> Exercise instructions:
Please take the lines from the one holding "exec (.stepRun n" through the one holding "counts; the epoch" in the data below and copy them exactly.
* * *
/-- For a count of 1 to 254 entries within the table, SEQ_LENGTHS completes OK with, for each sequence, the words PROV over
COMMITTED and OPEN over MAXLEN. G1's SEQ_LEN returns one word per entry with OPEN in bit 48 and both lengths clipped to 24
bits, with DETAIL 4 when one was above. -/
def Obligations.SequenceLengthsAreTable72 : Prop :=
  ∀ (s : State) (n : Fin 64) (bs : List Byte),
    (Given s n 0x43 [bits 31 0] bs → bs.length = 8 →
      let first := fld (argW bs 0) 15 0
      let cnt := fld (argW bs 0) 31 16
      1 ≤ cnt → cnt ≤ 254 → first + cnt ≤ 4096 →
      exec (.seqLengths n) s = .next (s.reply n.val stOk 0 (bytes64 ((List.range cnt).flatMap (fun i =>
        let l := s.lens (first + i)
        [l.prov * 2 ^ 32 + l.committed, (if l.isOpen then 2 ^ 32 else 0) + l.maxlen]))) 0)) ∧
    (GivenG1 s n 0x23 bs → bs.length = 4 →
      let first := fld (argG1 bs 0) 7 0
      let cnt := fld (argG1 bs 0) 15 8
      1 ≤ cnt → cnt ≤ 254 → first + cnt ≤ 256 →
      let ls := (List.range cnt).map (fun i => s.lens (first + i))
      exec (.seqLen n) s = .next (s.reply n.val stOk
        (if ls.any (fun l => decide (0xFFFFFF < l.committed) || decide (0xFFFFFF < l.maxlen)) then 4 else 0)
        (bytes64 (ls.map (fun l => (if l.isOpen then 2 ^ 48 else 0) + min l.maxlen 0xFFFFFF * 2 ^ 24 + min l.committed 0xFFFFFF)))
        0))

/-- A STEP_RUN of proper form that no check refuses pins the pages of its provisional positions. With no promotion and no
rewrite of a failed burst awaited the step starts (its sequences distinct and open): the state is RUNNING, NEXT_EPOCH and COMMITTED stand, PROV of each named
sequence is its count, poison is clear, the pins are held, and every participating core is at the first op of its list with
flag word 0; the counters of every core come from the pattern. With either awaited the epoch state stays and the command waits with its
pins; with a page that cannot be had, it fails with its pins released. A check that refuses it is answered and changes no
sequence. INFER of G1 runs a step of NEXT_EPOCH with one sequence. -/
def Obligations.StepRunStartsEpoch : Prop :=
  (∀ (s : State) (n : Fin 64) (t : Nat) (bs : List Byte), Given (s.at t) n 0x50 [allBits, bits 15 0] bs →
    stepReserved (words64 bs) = false → stepForm (words64 bs) bs.length = true →
    exec (.stepRun n t) s = .next ((s.at t).stepGo n.val (words64 bs))) ∧
  (∀ (s : State) (n : Fin 64) (t : Nat) (bs : List Byte), GivenG1 (s.at t) n 0x30 bs → bs.length = 8 →
    exec (.infer n t) s =
      .next ((s.at t).stepGo n.val [s.ep.next, 1, place (g1F bs 1 23) 32 + g1F bs 0 7])) ∧
  (∀ (s : State) (n : Nat) (ws : List Nat),
    (∀ c, s.stepRefuse n ws = some c → s.stepGo n ws = s.reply n c 0 [] 0) ∧
    (s.stepRefuse n ws = none →
      let a := (stepSeqs ws).foldl (fun (a : PagePrep) e => a.range e.1 e.2) ⟨s, [], 0⟩
      (a.code = 0 → a.waits = [] → a.s.dram.rewrite = [] → s.stepGo n ws = a.s.beginStep n ws (a.took.map Prod.fst)) ∧
      (a.code = 0 → (a.waits ≠ [] ∨ a.s.dram.rewrite ≠ []) → s.stepGo n ws = a.s.await n .stepWait a.took a.waits ws) ∧
      (a.code ≠ 0 → s.stepGo n ws = (a.s.undoPins a.took).reply n a.code 0 [] 0))) ∧
  (∀ (s : State) (n : Nat) (ws : List Nat) (pins : List Nat), ((stepSeqs ws).map Prod.fst).Nodup →
    (∀ e ∈ stepSeqs ws, (s.lens e.1).isOpen = true) →
    let t := s.beginStep n ws pins
    t.ep.st = .running ∧ t.ep.next = s.ep.next ∧ t.ep.seqs = stepSeqs ws ∧ t.ep.pins = pins ∧ t.ep.poison = false ∧
    t.ep.knell = none ∧ (∃ j ∈ t.mb.jobs, j.n = n ∧ j.kind = .step) ∧
    (∀ e ∈ stepSeqs ws, t.lens e.1 = { s.lens e.1 with prov := e.2 }) ∧
    (∀ q, q ∉ (stepSeqs ws).map Prod.fst → t.lens q = s.lens q) ∧
    (∀ c < 64, ∀ p < 64, (t.core c).sem p false = declFull s.pat.image c p ∧
      (t.core c).sem p true = declEmpty s.pat.image c p) ∧
    ∀ c ∈ s.participants, c < 64 → (t.core c).csq = .running ∧ (t.core c).pc = 0 ∧ (t.core c).flags = 0 ∧
      (t.core c).done = false ∧ (t.core c).ctl = (s.core c).ctl)

/-- A STEP_COMMIT of proper form at the lead, for the current epoch in DONE and counts of at most PROV for exactly the
step's sequences, waits as the commit in progress with one PREPARE notice to every member that names the epoch and the
counts; the epoch state stands. One that a check refuses is answered and nothing else changes. A STEP_ABORT of the current
epoch in RUNNING or DONE waits and raises the knell with cause 0x0A. ACCEPT and CANCEL of G1 act as these for NEXT_EPOCH. -/
def Obligations.StepCommitAndAbort : Prop :=
  (∀ (s : State) (n : Fin 64) (t : Nat) (bs : List Byte), Given (s.at t) n 0x51 [allBits, bits 15 0] bs →
    stepReserved (words64 bs) = false → stepForm (words64 bs) bs.length = true → fld ((words64 bs).getD 1 0) 15 8 = 0 →
    exec (.stepCommit n t) s = .next ((s.at t).stepCommit n.val (argW bs 0) (stepSeqs (words64 bs)))) ∧
  (∀ (s : State) (n : Fin 64) (t : Nat) (bs : List Byte), GivenG1 (s.at t) n 0x31 bs → bs.length = 8 →
    exec (.accept n t) s = .next ((s.at t).stepCommit n.val s.ep.next [(g1F bs 0 7, g1F bs 1 23)])) ∧
  (∀ (s : State) (n e : Nat) (cs : List (Nat × Nat)),
    (s.commitRefuse e cs = none → ∃ t : State, s.stepCommit n e cs = t ∧ t.ep = s.ep ∧ t.kv = s.kv ∧ t.lead.counts = cs ∧
      t.lead.votes = [] ∧ t.lead.decided = none ∧ (∃ j ∈ t.mb.jobs, j.n = n ∧ j.kind = .commit) ∧
      t.out = s.out ++ s.members.map (fun m => .notice "PREPARE" m (e :: cs.flatMap (fun c => [c.1, c.2])))) ∧
    (∀ c, s.commitRefuse e cs = some c → s.stepCommit n e cs = s.reply n c 0 [] 0)) ∧
  (∀ (s : State) (n : Fin 64) (t : Nat) (bs : List Byte), Given (s.at t) n 0x52 [allBits] bs → bs.length = 8 →
    (s.ep.st = .running ∨ s.ep.st = .done) → argW bs 0 = s.ep.next →
    exec (.stepAbort n t) s = .next (((s.at t).await n.val .abort [] [] [s.ep.next]).raiseKnell 0x0A 0 4 n.val)) ∧
  (∀ (s : State) (n : Fin 64) (t : Nat) (bs : List Byte), GivenG1 (s.at t) n 0x32 bs → bs.length = 0 →
    (s.ep.st = .running ∨ s.ep.st = .done) →
    exec (.cancel n t) s = .next (((s.at t).await n.val .abort [] [] [s.ep.next]).raiseKnell 0x0A 0 4 n.val))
* * *
> Reply:
    exec (.stepRun n t) s = .next ((s.at t).stepGo n.val (words64 bs))) ∧
  (∀ (s : State) (n : Fin 64) (t : Nat) (bs : List Byte), GivenG1 (s.at t) n 0x30 bs → bs.length = 8 →
    exec (.infer n t) s =
      .next ((s.at t).stepGo n.val [s.ep.next, 1, place (g1F bs 1 23) 32 + g1F bs 0 7])) ∧
  (∀ (s : State) (n : Nat) (ws : List Nat),
    (∀ c, s.stepRefuse n ws = some c → s.stepGo n ws = s.reply n c 0 [] 0) ∧
    (s.stepRefuse n ws = none →
      let a := (stepSeqs ws).foldl (fun (a : PagePrep) e => a.range e.1 e.2) ⟨s, [], 0⟩
      (a.code = 0 → a.waits = [] → a.s.dram.rewrite = [] → s.stepGo n ws = a.s.beginStep n ws (a.took.map Prod.fst)) ∧
      (a.code = 0 → (a.waits ≠ [] ∨ a.s.dram.rewrite ≠ []) → s.stepGo n ws = a.s.await n .stepWait a.took a.waits ws) ∧
      (a.code ≠ 0 → s.stepGo n ws = (a.s.undoPins a.took).reply n a.code 0 [] 0))) ∧
  (∀ (s : State) (n : Nat) (ws : List Nat) (pins : List Nat), ((stepSeqs ws).map Prod.fst).Nodup →
    (∀ e ∈ stepSeqs ws, (s.lens e.1).isOpen = true) →
    let t := s.beginStep n ws pins
    t.ep.st = .running ∧ t.ep.next = s.ep.next ∧ t.ep.seqs = stepSeqs ws ∧ t.ep.pins = pins ∧ t.ep.poison = false ∧
    t.ep.knell = none ∧ (∃ j ∈ t.mb.jobs, j.n = n ∧ j.kind = .step) ∧
    (∀ e ∈ stepSeqs ws, t.lens e.1 = { s.lens e.1 with prov := e.2 }) ∧
    (∀ q, q ∉ (stepSeqs ws).map Prod.fst → t.lens q = s.lens q) ∧
    (∀ c < 64, ∀ p < 64, (t.core c).sem p false = declFull s.pat.image c p ∧
      (t.core c).sem p true = declEmpty s.pat.image c p) ∧
    ∀ c ∈ s.participants, c < 64 → (t.core c).csq = .running ∧ (t.core c).pc = 0 ∧ (t.core c).flags = 0 ∧
      (t.core c).done = false ∧ (t.core c).ctl = (s.core c).ctl)

/-- A STEP_COMMIT of proper form at the lead, for the current epoch in DONE and counts of at most PROV for exactly the
step's sequences, waits as the commit in progress with one PREPARE notice to every member that names the epoch and the
counts; the epoch state stands. One that a check refuses is answered and nothing else changes. A STEP_ABORT of the current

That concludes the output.